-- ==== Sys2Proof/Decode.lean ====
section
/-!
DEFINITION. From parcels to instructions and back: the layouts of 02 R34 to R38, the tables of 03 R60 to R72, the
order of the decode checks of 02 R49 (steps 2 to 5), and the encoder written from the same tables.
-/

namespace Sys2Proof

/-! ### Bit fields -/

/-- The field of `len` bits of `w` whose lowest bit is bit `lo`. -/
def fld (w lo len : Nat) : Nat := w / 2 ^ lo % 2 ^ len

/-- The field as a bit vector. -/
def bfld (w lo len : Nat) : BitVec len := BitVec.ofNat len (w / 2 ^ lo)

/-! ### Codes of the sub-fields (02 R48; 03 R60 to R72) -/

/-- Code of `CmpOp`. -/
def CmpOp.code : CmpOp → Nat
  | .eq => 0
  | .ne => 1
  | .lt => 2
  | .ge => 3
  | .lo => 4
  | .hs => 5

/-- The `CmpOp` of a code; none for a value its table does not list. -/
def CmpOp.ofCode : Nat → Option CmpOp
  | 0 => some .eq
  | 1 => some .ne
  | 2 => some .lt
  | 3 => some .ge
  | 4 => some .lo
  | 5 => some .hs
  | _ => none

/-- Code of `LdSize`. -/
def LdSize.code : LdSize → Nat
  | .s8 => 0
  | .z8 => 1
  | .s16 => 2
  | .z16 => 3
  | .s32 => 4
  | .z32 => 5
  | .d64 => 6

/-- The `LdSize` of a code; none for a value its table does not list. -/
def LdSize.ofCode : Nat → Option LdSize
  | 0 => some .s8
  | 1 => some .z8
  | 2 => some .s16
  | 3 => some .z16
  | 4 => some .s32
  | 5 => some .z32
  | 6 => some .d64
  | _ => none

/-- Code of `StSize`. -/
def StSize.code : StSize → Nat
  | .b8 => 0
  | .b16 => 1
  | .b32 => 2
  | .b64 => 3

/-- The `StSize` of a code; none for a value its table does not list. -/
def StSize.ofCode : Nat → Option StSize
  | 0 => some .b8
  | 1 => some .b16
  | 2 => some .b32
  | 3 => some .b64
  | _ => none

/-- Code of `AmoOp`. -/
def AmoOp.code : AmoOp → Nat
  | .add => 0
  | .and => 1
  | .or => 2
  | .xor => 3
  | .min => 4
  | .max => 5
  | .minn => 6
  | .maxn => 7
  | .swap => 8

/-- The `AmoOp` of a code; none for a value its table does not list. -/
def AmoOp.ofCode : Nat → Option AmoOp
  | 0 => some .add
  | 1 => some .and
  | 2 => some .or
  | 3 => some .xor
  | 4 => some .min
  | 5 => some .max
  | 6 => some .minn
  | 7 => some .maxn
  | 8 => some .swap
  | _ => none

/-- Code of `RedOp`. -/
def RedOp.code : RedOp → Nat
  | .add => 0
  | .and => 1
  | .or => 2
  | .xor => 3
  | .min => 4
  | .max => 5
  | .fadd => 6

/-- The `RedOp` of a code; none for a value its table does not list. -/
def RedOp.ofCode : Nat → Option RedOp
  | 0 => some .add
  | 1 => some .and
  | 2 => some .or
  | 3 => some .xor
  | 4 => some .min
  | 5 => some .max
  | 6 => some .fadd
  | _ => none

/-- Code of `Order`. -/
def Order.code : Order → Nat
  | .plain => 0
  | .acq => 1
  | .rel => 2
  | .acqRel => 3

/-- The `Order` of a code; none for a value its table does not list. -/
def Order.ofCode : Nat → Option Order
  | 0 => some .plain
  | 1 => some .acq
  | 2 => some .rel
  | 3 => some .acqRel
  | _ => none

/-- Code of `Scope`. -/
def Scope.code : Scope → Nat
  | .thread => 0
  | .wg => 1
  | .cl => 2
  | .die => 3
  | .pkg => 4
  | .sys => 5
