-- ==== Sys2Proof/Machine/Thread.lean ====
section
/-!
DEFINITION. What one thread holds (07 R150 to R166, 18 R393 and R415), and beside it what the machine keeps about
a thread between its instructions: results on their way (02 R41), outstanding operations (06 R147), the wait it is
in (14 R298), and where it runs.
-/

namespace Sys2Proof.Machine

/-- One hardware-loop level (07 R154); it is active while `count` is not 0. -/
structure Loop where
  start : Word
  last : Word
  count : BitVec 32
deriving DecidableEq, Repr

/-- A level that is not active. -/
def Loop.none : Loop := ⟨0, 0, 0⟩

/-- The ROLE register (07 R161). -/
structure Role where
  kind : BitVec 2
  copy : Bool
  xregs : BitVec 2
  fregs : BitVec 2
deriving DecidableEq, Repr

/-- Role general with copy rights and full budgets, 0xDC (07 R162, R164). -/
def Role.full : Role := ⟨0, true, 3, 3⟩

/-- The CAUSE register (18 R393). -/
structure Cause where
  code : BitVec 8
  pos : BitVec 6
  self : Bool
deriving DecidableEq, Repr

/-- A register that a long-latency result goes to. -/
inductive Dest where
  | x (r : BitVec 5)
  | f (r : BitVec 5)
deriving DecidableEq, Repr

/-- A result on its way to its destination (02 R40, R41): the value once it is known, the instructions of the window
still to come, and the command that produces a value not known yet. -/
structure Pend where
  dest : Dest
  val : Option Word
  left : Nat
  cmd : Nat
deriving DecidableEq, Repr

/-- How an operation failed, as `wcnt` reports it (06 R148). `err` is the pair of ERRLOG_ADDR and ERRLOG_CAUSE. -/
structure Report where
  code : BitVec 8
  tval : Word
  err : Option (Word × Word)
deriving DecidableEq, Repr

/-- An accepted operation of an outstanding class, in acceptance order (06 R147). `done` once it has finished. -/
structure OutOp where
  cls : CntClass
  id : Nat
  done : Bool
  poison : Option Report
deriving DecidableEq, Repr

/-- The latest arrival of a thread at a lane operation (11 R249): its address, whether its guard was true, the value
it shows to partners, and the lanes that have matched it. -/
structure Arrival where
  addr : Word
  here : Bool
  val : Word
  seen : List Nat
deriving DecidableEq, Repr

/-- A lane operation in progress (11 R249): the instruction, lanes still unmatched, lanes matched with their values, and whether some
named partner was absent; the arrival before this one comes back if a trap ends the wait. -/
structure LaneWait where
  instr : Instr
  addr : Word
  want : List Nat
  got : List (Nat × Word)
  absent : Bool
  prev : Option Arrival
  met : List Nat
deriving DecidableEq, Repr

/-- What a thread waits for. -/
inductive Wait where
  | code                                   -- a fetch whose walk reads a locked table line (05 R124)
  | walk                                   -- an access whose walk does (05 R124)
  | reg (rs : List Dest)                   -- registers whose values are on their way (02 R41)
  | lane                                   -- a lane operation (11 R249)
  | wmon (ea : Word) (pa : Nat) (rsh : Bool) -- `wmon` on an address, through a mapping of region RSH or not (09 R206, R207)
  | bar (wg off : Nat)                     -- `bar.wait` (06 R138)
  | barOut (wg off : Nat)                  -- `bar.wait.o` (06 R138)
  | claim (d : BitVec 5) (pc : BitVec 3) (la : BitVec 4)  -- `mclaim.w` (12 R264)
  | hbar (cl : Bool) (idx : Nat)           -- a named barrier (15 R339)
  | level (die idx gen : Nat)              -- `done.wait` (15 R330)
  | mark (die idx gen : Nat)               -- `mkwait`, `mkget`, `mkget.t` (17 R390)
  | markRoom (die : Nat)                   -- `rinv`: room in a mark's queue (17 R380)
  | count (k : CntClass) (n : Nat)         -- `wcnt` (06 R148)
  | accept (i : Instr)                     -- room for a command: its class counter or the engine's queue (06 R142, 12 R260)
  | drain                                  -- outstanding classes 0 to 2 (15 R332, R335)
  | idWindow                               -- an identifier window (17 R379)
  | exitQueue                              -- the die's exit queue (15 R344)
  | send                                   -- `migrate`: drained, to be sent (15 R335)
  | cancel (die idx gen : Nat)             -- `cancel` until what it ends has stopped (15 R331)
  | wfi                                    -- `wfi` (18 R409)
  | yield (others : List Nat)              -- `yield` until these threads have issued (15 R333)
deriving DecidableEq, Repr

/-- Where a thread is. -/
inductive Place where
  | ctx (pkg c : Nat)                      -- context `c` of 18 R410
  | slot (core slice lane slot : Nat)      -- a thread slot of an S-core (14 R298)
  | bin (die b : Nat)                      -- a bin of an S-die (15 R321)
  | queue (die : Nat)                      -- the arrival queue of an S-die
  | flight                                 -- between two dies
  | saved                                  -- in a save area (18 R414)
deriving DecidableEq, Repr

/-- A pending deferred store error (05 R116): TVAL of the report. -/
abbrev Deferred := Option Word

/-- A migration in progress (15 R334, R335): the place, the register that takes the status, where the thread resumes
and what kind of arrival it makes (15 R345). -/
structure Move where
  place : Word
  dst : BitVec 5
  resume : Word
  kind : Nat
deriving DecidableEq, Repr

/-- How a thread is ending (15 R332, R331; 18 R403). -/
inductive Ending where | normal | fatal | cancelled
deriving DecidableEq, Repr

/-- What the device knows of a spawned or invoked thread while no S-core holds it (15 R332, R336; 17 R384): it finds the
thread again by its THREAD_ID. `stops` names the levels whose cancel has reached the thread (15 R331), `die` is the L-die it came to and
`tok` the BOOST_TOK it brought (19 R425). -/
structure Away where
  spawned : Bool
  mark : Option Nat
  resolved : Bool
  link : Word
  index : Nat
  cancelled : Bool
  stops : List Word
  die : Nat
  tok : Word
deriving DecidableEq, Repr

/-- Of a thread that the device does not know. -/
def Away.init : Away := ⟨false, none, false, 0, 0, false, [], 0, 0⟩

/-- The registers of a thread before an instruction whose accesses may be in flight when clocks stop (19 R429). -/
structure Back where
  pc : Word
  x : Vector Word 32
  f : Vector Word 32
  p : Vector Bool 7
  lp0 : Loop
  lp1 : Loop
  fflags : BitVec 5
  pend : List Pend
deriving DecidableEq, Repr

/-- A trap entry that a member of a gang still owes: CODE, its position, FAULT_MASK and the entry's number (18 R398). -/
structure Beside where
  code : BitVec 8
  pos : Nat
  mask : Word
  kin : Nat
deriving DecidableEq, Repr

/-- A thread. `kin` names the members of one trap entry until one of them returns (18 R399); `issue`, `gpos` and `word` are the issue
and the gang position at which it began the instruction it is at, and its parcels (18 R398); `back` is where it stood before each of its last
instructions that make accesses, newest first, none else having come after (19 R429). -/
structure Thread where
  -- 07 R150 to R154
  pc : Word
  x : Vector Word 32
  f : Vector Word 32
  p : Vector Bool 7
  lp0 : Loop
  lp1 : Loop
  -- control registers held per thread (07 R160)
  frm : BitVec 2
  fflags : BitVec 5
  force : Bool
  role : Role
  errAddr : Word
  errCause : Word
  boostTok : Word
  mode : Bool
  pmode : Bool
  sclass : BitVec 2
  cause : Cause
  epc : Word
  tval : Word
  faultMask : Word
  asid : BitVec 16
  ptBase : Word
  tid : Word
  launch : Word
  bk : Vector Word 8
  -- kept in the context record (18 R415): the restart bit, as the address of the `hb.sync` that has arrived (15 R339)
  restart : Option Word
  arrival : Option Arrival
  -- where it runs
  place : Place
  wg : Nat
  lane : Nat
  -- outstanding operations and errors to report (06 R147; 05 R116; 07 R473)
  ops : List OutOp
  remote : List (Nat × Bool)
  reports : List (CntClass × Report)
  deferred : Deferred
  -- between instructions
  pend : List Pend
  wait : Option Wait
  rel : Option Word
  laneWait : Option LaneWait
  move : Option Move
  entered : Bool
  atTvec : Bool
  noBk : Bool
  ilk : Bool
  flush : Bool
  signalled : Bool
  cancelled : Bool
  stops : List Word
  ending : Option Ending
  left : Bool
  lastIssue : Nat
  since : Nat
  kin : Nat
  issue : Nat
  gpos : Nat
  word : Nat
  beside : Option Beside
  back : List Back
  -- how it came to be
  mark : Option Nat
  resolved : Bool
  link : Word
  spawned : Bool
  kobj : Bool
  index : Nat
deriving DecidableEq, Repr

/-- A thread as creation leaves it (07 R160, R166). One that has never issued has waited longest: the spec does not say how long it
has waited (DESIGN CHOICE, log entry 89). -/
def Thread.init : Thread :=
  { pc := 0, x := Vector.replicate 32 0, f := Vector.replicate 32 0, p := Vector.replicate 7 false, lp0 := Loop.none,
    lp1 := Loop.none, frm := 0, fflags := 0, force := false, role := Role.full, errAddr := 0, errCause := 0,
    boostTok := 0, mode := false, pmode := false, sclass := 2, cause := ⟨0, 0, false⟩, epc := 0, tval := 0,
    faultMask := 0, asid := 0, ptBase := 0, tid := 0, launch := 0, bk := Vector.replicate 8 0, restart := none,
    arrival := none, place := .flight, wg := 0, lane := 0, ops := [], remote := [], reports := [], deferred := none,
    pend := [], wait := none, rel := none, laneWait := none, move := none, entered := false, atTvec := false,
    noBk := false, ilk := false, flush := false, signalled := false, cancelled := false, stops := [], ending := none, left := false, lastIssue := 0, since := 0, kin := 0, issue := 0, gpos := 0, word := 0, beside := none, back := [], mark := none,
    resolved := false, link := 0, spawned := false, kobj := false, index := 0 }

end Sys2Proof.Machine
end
============
**WHAT TO DO:** Filter these records, keeping every line where the word "OutOp" occurs.

**EXPECTED ANSWER:**
structure OutOp where
  ops : List OutOp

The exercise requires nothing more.